This repository hosts a Nextflow containerized pipeline tailored for 16S rRNA amplicon sequencing analyses, leveraging Kraken2/Bracken to generate abundance tables (OTU tables) and compute alpha and beta diversity results.
The pipeline is designed to process FASTQ 16S amplicon files, and it can handle mixed paired-end and single-end data. Upon input, sequences undergo quality filtering using fastp, ensuring high-quality data for downstream analysis. Additionally, the pipeline offers the capability to filter sequences for a reference genome using KneadData, providing flexibility for various research needs.
Processed sequences are then mapped onto the SILVA 138_1 SSURef database using Kraken2, with taxonomic assignments obtained through Bracken. The resulting taxonomic outputs are further processed to generate counts and relative percentages for OTU tables. Additionally, the pipeline calculates alpha diversity values using several metrics and produces beta diversity distance matrices, enriching the depth of analysis. The outputs are fully compatible and ready to use with the microbAIDeR R-package that you can find among my repos. A schematic overview of the pipeline is shown in the chart below, created in Lucidchart (Lucid.co):
Starting from version 0.2 of this pipeline, Nextflow can be used to quickly and smoothly run the pipeline on your machine. Of course, Nextflow needs to be installed in the machine.
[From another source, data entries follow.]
-- ==== Sys2Proof/Tests/Slice0.lean ====
section
/-! SUPPORT. Tests of single steps and decodings against values of spec/95_test_vectors.md and spec/30_encoding.md R126,
and a witness for the hypotheses of every statement. -/

namespace Sys2Proof.Tests

open Sys2Proof.Machine Sys2Proof.Safety

/-! ### Small states -/

/-- The standard platform with a second PWM port, a second pixel and a second W port. -/
def platform : Config :=
  { params :=
      { Config.standard.params with
        encAutoThreshold := 64
        portBase := [(.pwm 0, 0x40), (.pwm 1, 0x4C), (.ws 0 0, 0x58), (.ws 0 1, 0x60)] }
    nPwmPorts := 2
    strips :=
      [({ pixelCount := 2, clockHz := 800000, fRef := 250000000, divMax := 255, brightness := 128
          channelOrder := .grb, busId := 0, deviceId := 0 }, 2)] }

/-- The platform after reset. -/
def fresh : State := State.resetOf platform

/-- The strip of the platform. -/
def strip : WUnit := WUnit.reset (platform.strips.map (·.1)).head! 2

/-- The state an outcome gives. -/
def after (o : Host.Outcome State Fault Refusal) : State :=
  match o with
  | .next t => t
  | .fault _ => State.reset
  | .refused _ => State.reset

/-- Run for this port, with these draws to come. -/
def forPort (π : PortSel) (draws : List Draw) (s : State) : State :=
  { s with sel := π, env := { s.env with outcomes := draws } }

/-- This agent moves next. -/
def next (a : Agent) (s : State) : State := { s with env := { s.env with sched := [a] } }

/-- Thread 0 has this to do. -/
def doing (ops : List HostOp) (s : State) : State :=
  { s with host := { s.host with threads := s.host.threads.set 0 { Thread.reset with prog := ops } } }

/-- The contents of thread 0. -/
def thread0 (ops : List HostOp) : Thread := { Thread.reset with prog := ops }

/-- What thread 0 does in its next step: its program and its results. -/
def hostStep0 (ops : List HostOp) (s : State) : Option (List HostOp × List HostResult) :=
  ((after (step (next (.host 0) (doing ops s)))).host.threads[0]?).map fun t => (t.prog, t.results.map (·.2))

/-- The strip is in this state. -/
def withStrip (u : WUnit) (s : State) : State := { s with strips := [u] }

/-- PWM port 0 is in this state. -/
def withPort (P : PwmPort) (s : State) : State :=
  { s with unitP := { s.unitP with issueCtr := 5, ports := s.unitP.ports.set 0 P } }

/-- PWM port 0 while it runs a command with the first `k` micro-ops done. -/
def running (c : PwmCmd) (k : Nat) (stamp : Nat) : PwmPort :=
  { cmd := none, status := { busy := true, failStep := 0, err := .ok }, op := some c
    seq := commandSeq platform.params c, upc := BitVec.ofNat 8 k, tmp := some 0x91, stamp := some stamp, stuck := false }

/-- The three input bytes of the vectors. -/
def pixels : List Host.Cell := [(0, 0x00), (1, 0xFF), (2, 0x0F)]

/-- The strip with those bytes and this command of port 0 queued, its first `k` steps done. -/
def queued (c : WsCmd) (k : Nat) : WUnit :=
  { strip with
    ibuf := pixels, queue := [(0, c)]
    ports :=
      [{ cmd := none, status := { busy := true, failStep := 0, err := .ok }, upc := BitVec.ofNat 8 k }, WPort.reset] }

/-- The same strip with `A5` in `m4` already encoded. -/
def encoded (c : WsCmd) (k : Nat) : WUnit :=
  { queued c k with obuf := [(0, 0xE8), (1, 0xE8), (2, 0x8E), (3, 0x8E)], olen := 4, omode := .m4, div := 79 }

/-- The status word of PWM port 0. -/
def status0 (s : State) : Option Word := (portStatus s (.pwm 0)).map statusWord

/-- The status word of W port 0 of the strip. -/
def wsStatus0 (s : State) : Option Word := (portStatus s (.ws 0 0)).map statusWord

/-- The micro-ops of PWM port 0. -/
def seq0 (s : State) : Option (List MicroOp) := (s.unitP.ports[0]?).map (·.seq)

/-- The first `n` output bytes of the strip. -/
def output (n : Nat) (s : State) : Option (List Byte) :=
  (s.strips[0]?).bind fun u => Memory.readBytes unwritten u.obuf 0 n

/-- The wire events of the strip. -/
def wire (s : State) : Option (List TraceEvent) := (s.strips[0]?).map (·.trace)

/-! ### Well-formedness and decoding -/

theorem test_wellFormed_refuses :
    (Instr.i2cWr 0x00 0x12 0x4C).wellFormed = false ∧ (Instr.i2cRd 0x00 0x12).wellFormed = false
      ∧ (Instr.i2cGc 0x04).wellFormed = false := by decide

theorem test_wellFormed_admits :
    (Instr.i2cWr 0x40 0x12 0x4C).wellFormed = true ∧ (Instr.i2cRd 0x40 0x12).wellFormed = true
      ∧ (Instr.i2cGc 0x06).wellFormed = true ∧ (Instr.pwmChan 16 0).wellFormed = true := by decide

/-- 95 2.1: the legal words. -/
theorem test_decode_words :
    decodeWord 0x0100007F = .ok (.pwmInit 0x7F) ∧ decodeWord 0x0200FFFF = .ok (.pwmFreq 65535)
      ∧ decodeWord 0x030F0FFF = .ok (.pwmChan 15 4095) ∧ decodeWord 0x03FF0000 = .ok (.pwmChan 255 0)
      ∧ decodeWord 0x10000003 = .ok (.wsEncM8 3) ∧ decodeWord 0x10010003 = .ok (.wsEncM4 3)
      ∧ decodeWord 0x10020003 = .ok (.wsEncAuto 3) ∧ decodeWord 0x11000000 = .ok .wsTx
      ∧ decodeWord 0x12000018 = .ok (.wsShowM8 24) ∧ decodeWord 0x12010018 = .ok (.wsShowM4 24)
      ∧ decodeWord 0x12020006 = .ok (.wsShowAuto 6) := by decide

/-- 95 2.1: the illegal words. -/
theorem test_decode_illegal :
    decodeWord 0x01000080 = .error .reservedBits ∧ decodeWord 0x02010032 = .error .reservedBits
      ∧ decodeWord 0x0310F000 = .error .reservedBits ∧ decodeWord 0x00000000 = .error .unknownOpcode
      ∧ decodeWord 0x04000000 = .error .unknownOpcode ∧ decodeWord 0x10030003 = .error .reservedMode
      ∧ decodeWord 0x10040003 = .error .reservedBits ∧ decodeWord 0x11000001 = .error .reservedBits := by decide

/-- 95 2.1, last line: the pseudo-instructions' words. -/
theorem test_encode_pseudo :
    encodeWord (.pwmZero 7) = some 0x03070000 ∧ encodeWord (.wsFrame 6) = some 0x12020006 := by decide

/-- R116-R118: the address byte is the address and R/W, then register and data. -/
theorem test_decode_frames :
    decodeFrame [[0b10000000, 0x12, 0x4C]] = .ok (.i2cWr 0x40 0x12 0x4C)
      ∧ decodeFrame [[0b10000000, 0xFE], [0b10000001, 0x1E]] = .ok (.i2cRd 0x40 0xFE)
      ∧ decodeFrame [[0x00, 0x06]] = .ok (.i2cGc 0x06) := by decide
You can consult Nextflow Documentation here for installation instruction.
Briefly, if you don't have Java 11+ installed on your system you can install it via SDKMAN as such:
curl -s https://get.sdkman.io | bash
sdk install java 17.0.10-tem
# Confirm java installation
java -versionAnd then install nextflow:
# This command will create a nextflow execution in the current folder
curl -s https://get.nextflow.io | bash
chmod +x nextflow
# Move nextflow executable to a folder in $PATH, for example:
mv nextflow ~/.local/bin/
# or for a system-wise installation (requires sudo privileges)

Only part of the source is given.